Date of this Version

2010

Citation

Great Plains Quarterly 30:1 (Winter 2010)

Comments

Copyright 2013 Center for Great Plains Studies, University of Nebraska-Lincoln

Abstract

It is often said that if you present fifty Cherokees with a given proposition, you'll get fifty-one opinions about how best to proceed. Cherokee Thoughts captures the humor, complexity, and contention embedded in such aphorisms.

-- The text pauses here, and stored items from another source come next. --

-- ==== Sys2Proof/Machine/FeedFamily.lean ====
section
/-! DEFINITION. The meanings of the rows of Feed Intake (chapter 2) and the Group Selector (chapter 3). Each byte taken on a
feed is one step; a row that names a special byte takes place where that byte is the one named (log entry 2), and
BYTE_TAKEN takes any byte by the rules of R20 to R23. -/

namespace Sys2Proof.Machine

open Sys2Proof

/-- BYTE_TAKEN (R20 to R23). -/
def execByteTaken (f : FeedId) (b : Byte) (s : State) : Answer := .next (s.takeByte f b)

/-- SYNC_CANDIDATE (R21): in SEARCH, a taken byte of 0x47. -/
def execSyncCandidate (f : FeedId) (s : State) : Answer :=
  .next (if (s.feed f).sync = .search then s.takeByte f syncByte else s)

/-- CHECK_BYTE (R22): in VERIFY, the 188th byte after the candidate's first byte or after the last check byte. -/
def execCheckByte (f : FeedId) (b : Byte) (s : State) : Answer :=
  .next (if (s.feed f).sync = .verify ∧ (s.feed f).pos = 0 then s.takeByte f b else s)

/-- BAD_SYNC_BYTE (R23): in LOCKED, the first byte of a packet, not 0x47. -/
def execBadSyncByte (f : FeedId) (b : Byte) (s : State) : Answer :=
  .next (if (s.feed f).sync = .locked ∧ (s.feed f).pos = 0 ∧ b ≠ syncByte then s.takeByte f b else s)

/-- PACKET_ARRIVAL (R23): in LOCKED, the 188th byte of a packet with a good sync byte. -/
def execPacketArrival (f : FeedId) (b : Byte) (s : State) : Answer :=
  .next (if (s.feed f).sync = .locked ∧ (s.feed f).pos = packetLength - 1 ∧ (s.feed f).accepting then s.takeByte f b
    else s)

/-- FEED_SILENCE (R20, R22, R24). -/
def execFeedSilence (f : FeedId) (s : State) : Answer :=
  .next (if (s.feed f).silent then
      (if (s.feed f).sync = .locked then s.syncLoss f .silence else s.withFeed f (s.feed f).toSearch)
    else s)

/-- DEADLINE_REACHED (R43): admission and skip are tested again. -/
def execDeadlineReached (s : State) : Answer := .next s.testSelector

/-- A feed that the new mode excludes and the old one did not. -/
def newlyExcluded (old new : FeedMode) (f : FeedId) : Bool := new.excludes f && !old.excludes f

/-- A copy held on a newly excluded feed is handed back and counted (R50). -/
def State.freeByMode (s : State) (place : Nat) : State :=
  let c := s.sel.counters
  (s.freeRecord place).withSel { s.sel with counters := { c with freedByMode := bump c.freedByMode } }

/-- A feed mode and a preferred feed stored, with their effect in RUN (R50). -/
def State.setFeedMode (s : State) (mode : FeedMode) (preferred : FeedId) : State :=
  let old := s.sel.mode
  let s := s.withSel { s.sel with mode := mode, preferred := preferred }
  if s.running ∧ mode ≠ old then
    let out := (s.store.records.filter fun (_, r) => r.held && newlyExcluded old mode r.feed).map (·.1)
    (out.foldl State.freeByMode s).testSelector
  else s

/-- SET FEED MODE (R50). -/
def execSetFeedMode (p : Port) (params : List Byte) (s : State) : Answer :=
  .next <| s.onCommand p params (params.length == 2) fun s =>
    if s.lockedOut p then refuse .notPermitted s
    else
      match feedModeOf (byteAt params 0), feedOf (byteAt params 1) with
      | some mode, some preferred => done (s.setFeedMode mode preferred)
      | _, _ => refuse .badValue s

/-- READ FEED (R36). -/
def execReadFeed (p : Port) (params : List Byte) (s : State) : Answer :=
  .next <| s.onCommand p params (params.length == 1) fun s =>
    match feedOf (byteAt params 0) with
    | some f => answer (s.feedData f) s
    | none => refuse .badValue s

/-- READ SELECTOR (R54). -/
def execReadSelector (p : Port) (params : List Byte) (s : State) : Answer :=
  .next <| s.onCommand p params params.isEmpty fun s => answer s.selectorData s

end Sys2Proof.Machine
end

Careful to emphasize that the volume speaks neither for all Cherokees nor for any Cherokee government, Robert J. Conley engages a variety of contemporary tribally specific conversations, ranging-in no particular order-from the highly contentious issues of Cherokee citizenship, identity, and the freedman debates, to thoughts on tribal specific historical fiction and intellectual production ("Cherokee Literature," "Tribally Specific Historical Fiction," "John Oskison and Me"), to Cherokee celebrities/ outlaws, Indian gaming, and Oklahoma history, to list but a few. Perhaps better known for his Cherokee historical fiction and his popular history, The Cherokee Nation (2005), Conley traverses and often collapses generic boundaries, weaving together family narratives with short fiction ("Ricochet"), oral tradition with legal and popular discourses ("Indian Casinos," "Cherokees and Sports"), and historical analysis with personal, often scathing-but always wryly humorous-editorial commentary ("Cherokee Outlaws," "California Cherokees," "Henry Starr").